/-- The first reason at D_r that keeps the commit from GO, in the order of the table of R88, with its argument. -/
def LaneSt.commitReason (l : LaneSt) (c : Commit) : Option (Nat × Nat) :=
  let r := l.readyOf c
  let crc := l.membersWith (fun k => failedWith (r k) 0x45)
  let bad := l.memberLanes.findSome? (fun k => match r k with
    | some (false, v) => if v % 2 ^ 8 = 0x46 then some (v / 2 ^ 8) else none
    | _ => none)
  let absent := l.membersWith (fun k => match r k with
    | some (true, _) => false
    | _ => true)
  let ref := (r (l.vote.lead.getD l.id)).map (·.2)
  let differ := l.membersWith (fun k => (r k).map (·.2) != ref)
  if crc ≠ 0 then some (0x45, crc)
  else match bad with
  | some off => some (0x46, off)
  | none =>
    if absent ≠ 0 then some (0x47, absent)
    else if differ ≠ 0 then some (0x48, differ)
    else if l.members ≠ c.members ∨ c.changed then some (0x49, l.members)
    else if 150 < l.time.spread then some (0x4A, min 0xFFFF l.time.spread)
    else none

/-- COMMIT_READY_DEADLINE: GO or NOGO at the first voting boundary at or after D_r (R85); a lane that has left TIME80
sends NOGO (R288). A NOGO carries the reason of its lane and, in place of the fingerprint, its argument (log entry 50). -/
def LaneSt.readyDeadline (l : LaneSt) : LaneSt :=
  match l.commit with
  | none => l
  | some c =>
    if c.go.isSome ∨ !l.isMember ∨ l.time.now + 4 * l.tVote * 2 ^ 32 < c.epoch then l
    else
      let why := l.commitReason c
      let go := why.isNone && !l.t32
      (l.setCommit (fun c => { c with go := some go, reason := why })).send 0x03
        (if go then 2 else 3 + 2 ^ 8 * (why.getD (0, 0)).1)
        [(if go then (c.own.map (·.2)).getD 0 else (why.getD (0, 0)).2) % 2 ^ 64]

def execCommitReadyDeadline (l : LaneId) (s : State) : Host.Outcome State Fault Refusal := onLane l LaneSt.readyDeadline s

/-- The first reason of an abort in the order of the table of R88, among the own reason and those of the NOGOs received;
of two lanes with the same one, the lower letter's; NO_GO where none is held (R87). -/
def LaneSt.abortReason (l : LaneSt) (c : Commit) (missing : Nat) : Nat × Nat :=
  let of (k : LaneId) : Option (Nat × Nat) :=
    if !bit l.members k.num then none
    else if k = l.id then c.reason
    else if (l.peer k).go = some false ∧ (l.peer k).nogo.1 ≠ 0 then some (l.peer k).nogo else none
  let rs := LaneId.all.filterMap of
  (rs.find? (fun x => rs.all (fun y => decide (x.1 ≤ y.1)))).getD (0x4B, missing)

/-- COMMIT_DECISION_DEADLINE: with the own GO and one of every member the image is applied at EPOCH, else every member
aborts (R85). -/
def LaneSt.decisionDeadline (l : LaneSt) : LaneSt :=
  match l.commit with
  | none => l
  | some c =>
    if c.apply ∨ l.time.now + 2 * l.tVote * 2 ^ 32 < c.epoch then l
    else
      let missing := l.membersWith (fun k => (if k = l.id then c.go else (l.peer k).go) != some true)
      if missing = 0 then l.setCommit (fun c => { c with apply := true })
      else l.setCommit (fun c => { c with reason := some (l.abortReason c missing) })

def execCommitDecisionDeadline (l : LaneId) (s : State) : Host.Outcome State Fault Refusal :=
  onLane l LaneSt.decisionDeadline s

/-! ## The epoch (R86, R87) -/

/-- A port whose fields other than PRB and PT changed restarts (R220). -/
def LaneSt.carryPort (l old : LaneSt) (p : Nat) : LaneSt :=
  if (List.range 9).all (fun i => l.word (FBK.CTRL.off p + 4 * i) = old.word (FBK.CTRL.off p + 4 * i)) then l
  else (l.portStart p true).sourceBad p

/-- ZERO_CAL is cleared when ZC, ZERO or SCALE of its input changes; holds taken before keep the old settings (R233). -/
def LaneSt.carryInput (l old : LaneSt) (i : Nat) : LaneSt :=
  if l.rd (ADC.IN_CFG.ZC i) = old.rd (ADC.IN_CFG.ZC i) ∧ l.word (ADC.IN_ZERO.off i) = old.word (ADC.IN_ZERO.off i)
      ∧ l.word (ADC.IN_SCALE.off i) = old.word (ADC.IN_SCALE.off i) then l
  else l.wr (ADC.ZERO_CAL.VALUE i) 0

/-- The holds in flight keep the settings they were taken under. -/
def LaneSt.freezeHolds (l : LaneSt) : LaneSt :=
  { l with adc := { l.adc with held := l.adc.held.map (fun hs => hs.map (fun h =>
      { h with old := some (h.old.getD (l.scaling h.ain)) })) } }

/-- A network port that the epoch disables starts its shutdown (R297). -/
def LaneSt.carryNet (l old : LaneSt) (p : Nat) : LaneSt :=
  let l := l.setNet (fun n => { n with cancelled := setBit n.cancelled p false })
  let l := if old.on (portEnF p) ∧ !l.on (portEnF p) ∧ !l.portStopping p then
      l.wr (NET.PORT_STATUS.STOPPING (p / 2)) (setBit (l.rd (NET.PORT_STATUS.STOPPING (p / 2))) (p % 2) true)
    else l
  if l.on (portQbvF p) = old.on (portQbvF p) then l
  else l.setNet (fun n => { n with gate := n.gate.setIfInBounds p (0, 255) })

/-- A chopper leg that the epoch disables is turned off; its shutdown ends when its current has decayed (R31). -/
def LaneSt.carryChopper (l old : LaneSt) (k : Nat) : LaneSt :=
  if old.chpEnabled k ∧ !l.chpEnabled k then
    let l := if l.chpFaulty k then l else l.setChp k false
    { l with gate := { l.gate with
        chpStop := if k = 0 then (true, l.gate.chpStop.2) else (l.gate.chpStop.1, true) } }
  else l

/-- Fingerprint of the password store. -/
def LaneSt.passwordFp (l : LaneSt) : Nat :=
  fingerprint ((List.range 4).flatMap (fun i => toLe 4 (l.rd (SEC.SALT.BYTES i))) ++ toLe 4 (l.rd SEC.PW_ITER.ITER)
    ++ digestBytes l.sec.pwHash)

/-- The items of an image beside its registers take effect: keys, password, SAK (R406, R408). -/
def LaneSt.applyItem (tag : Nat) (l : LaneSt) (it : ImgItem) : LaneSt :=
  match it.kind with
  | 2 => { l with sec := { l.sec with ywKeys := l.sec.ywKeys.set 0 it.payload } }
  | 3 => { l with sec := { l.sec with ywKeys := l.sec.ywKeys.set 1 it.payload } }
  | 4 =>
    let old := l.passwordFp
    let l := (List.range 4).foldl (fun l i => l.wr (SEC.SALT.BYTES i) (leAt it.payload (4 * i) 4)) l
    let l := (l.wr SEC.PW_ITER.ITER (leAt it.payload 16 4)).wr SEC.STATUS.PW_SET 1
    let l : LaneSt := { l with sec := { l.sec with pwHash := beAt it.payload 24 64 } }
    l.appendLog 0x05 0 tag old l.passwordFp false
  | 5 =>
    let b := leAt it.payload 0 1
    l.installSak (b % 2) (b / 2 % 2) (b / 4 % 4) (it.payload.drop 8)
  | _ => l

/-- COMMIT_EPOCH: the configuration takes effect in every block (R86, R87, R150). The setup hashes that agreed with
the lane's own agree with its new one: every member applies the same image. -/
def LaneSt.epoch (l : LaneSt) : LaneSt :=
  match l.commit with
  | none => l
  | some c =>
    if !c.apply ∨ c.oldFp.isSome ∨ !l.isMember ∨ l.time.now < c.epoch then l
    else
      let img := l.staged 0 c.length
      let items := imageItems img
      let old := (List.range 4).foldl LaneSt.endOldTick l.freezeHolds
      let h := old.setupHash
      let oldFp := old.configFp
      let l : LaneSt := { old with sec := { old.sec with ywKeys := Vector.replicate 2 [] } }
      let l := items.foldl (LaneSt.applyItem c.d.tag) (l.loadImage items)
      let l := l.carryTicks old
      let l := (List.range 24).foldl (fun l p => l.carryPort old p) l
      let l := (List.range 72).foldl (fun l i => l.carryInput old i) l
      let l := (List.range 4).foldl (fun l p => l.carryNet old p) l
      let l := (List.range 2).foldl (fun l k => l.carryChopper old k) l
      let l := (l.setImage (storedImage img)).inc CFG.COMMIT_COUNT.VALUE
      let l := (l.wr CFG.STATUS.DEFAULTED 0).takeSetup
      let h' := l.setupHash
      let l := l.peers.foldl (fun l p => l.setPeer p (fun v =>
        { v with setupHash := if v.setupHash = some h then some h' else v.setupHash })) l
      l.setCommit (fun c => { c with oldFp := some oldFp })

def execCommitEpoch (l : LaneId) (s : State) : Host.Outcome State Fault Refusal := onLane l LaneSt.epoch s

/-- The commit is over: nothing pending, the records of the peers used up. -/
def LaneSt.commitClear (l : LaneSt) : LaneSt :=
  let l := l.peers.foldl (fun l p => l.setPeer p (fun v => { v with ready := none, go := none })) l
  { (l.wr CFG.STATUS.COMMIT_PENDING 0) with commit := none }

/-- The completion of a commit at the first voting boundary after EPOCH or after the decision to abort, the copies and
the log entry after it (R87, R409). A lane that is no longer MEMBER drops its commit. -/
def LaneSt.commitClose (l : LaneSt) : LaneSt :=
  match l.commit with
  | none => l
  | some c =>
    if !l.isMember then l.commitClear
    else match c.oldFp with
    | some old =>
      let n := l.rd CFG.COMMIT_COUNT.VALUE
      let l := (l.commitClear).complete c.d stOk n 0
      let l : LaneSt := { l with folio := { l.folio with applied := (l.folio.applied + 1) % 2 ^ 32 } }
      l.storeCopies.appendLog 0x02 n c.d.tag old l.configFp false
    | none =>
      match c.reason with
      | some (code, arg) =>
        if c.apply ∨ l.time.now + 2 * l.tVote * 2 ^ 32 < c.epoch then l
        else
          let l := l.commitClear.abort c.d code arg
          { l with folio := { l.folio with aborted := (l.folio.aborted + 1) % 2 ^ 32 } }
      | none => l

end Sys2Proof.Machine
end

──────────

DIRECTIONS FOR THIS TASK: All lines from the one containing "l.folio with applied" through the final line of the listing above are to be reproduced exactly; include both and add nothing.

SOLUTION TO THIS EXERCISE:
      let l : LaneSt := { l with folio := { l.folio with applied := (l.folio.applied + 1) % 2 ^ 32 } }
      l.storeCopies.appendLog 0x02 n c.d.tag old l.configFp false
    | none =>
      match c.reason with
      | some (code, arg) =>
        if c.apply ∨ l.time.now + 2 * l.tVote * 2 ^ 32 < c.epoch then l
        else
          let l := l.commitClear.abort c.d code arg
          { l with folio := { l.folio with aborted := (l.folio.aborted + 1) % 2 ^ 32 } }
      | none => l

end Sys2Proof.Machine
end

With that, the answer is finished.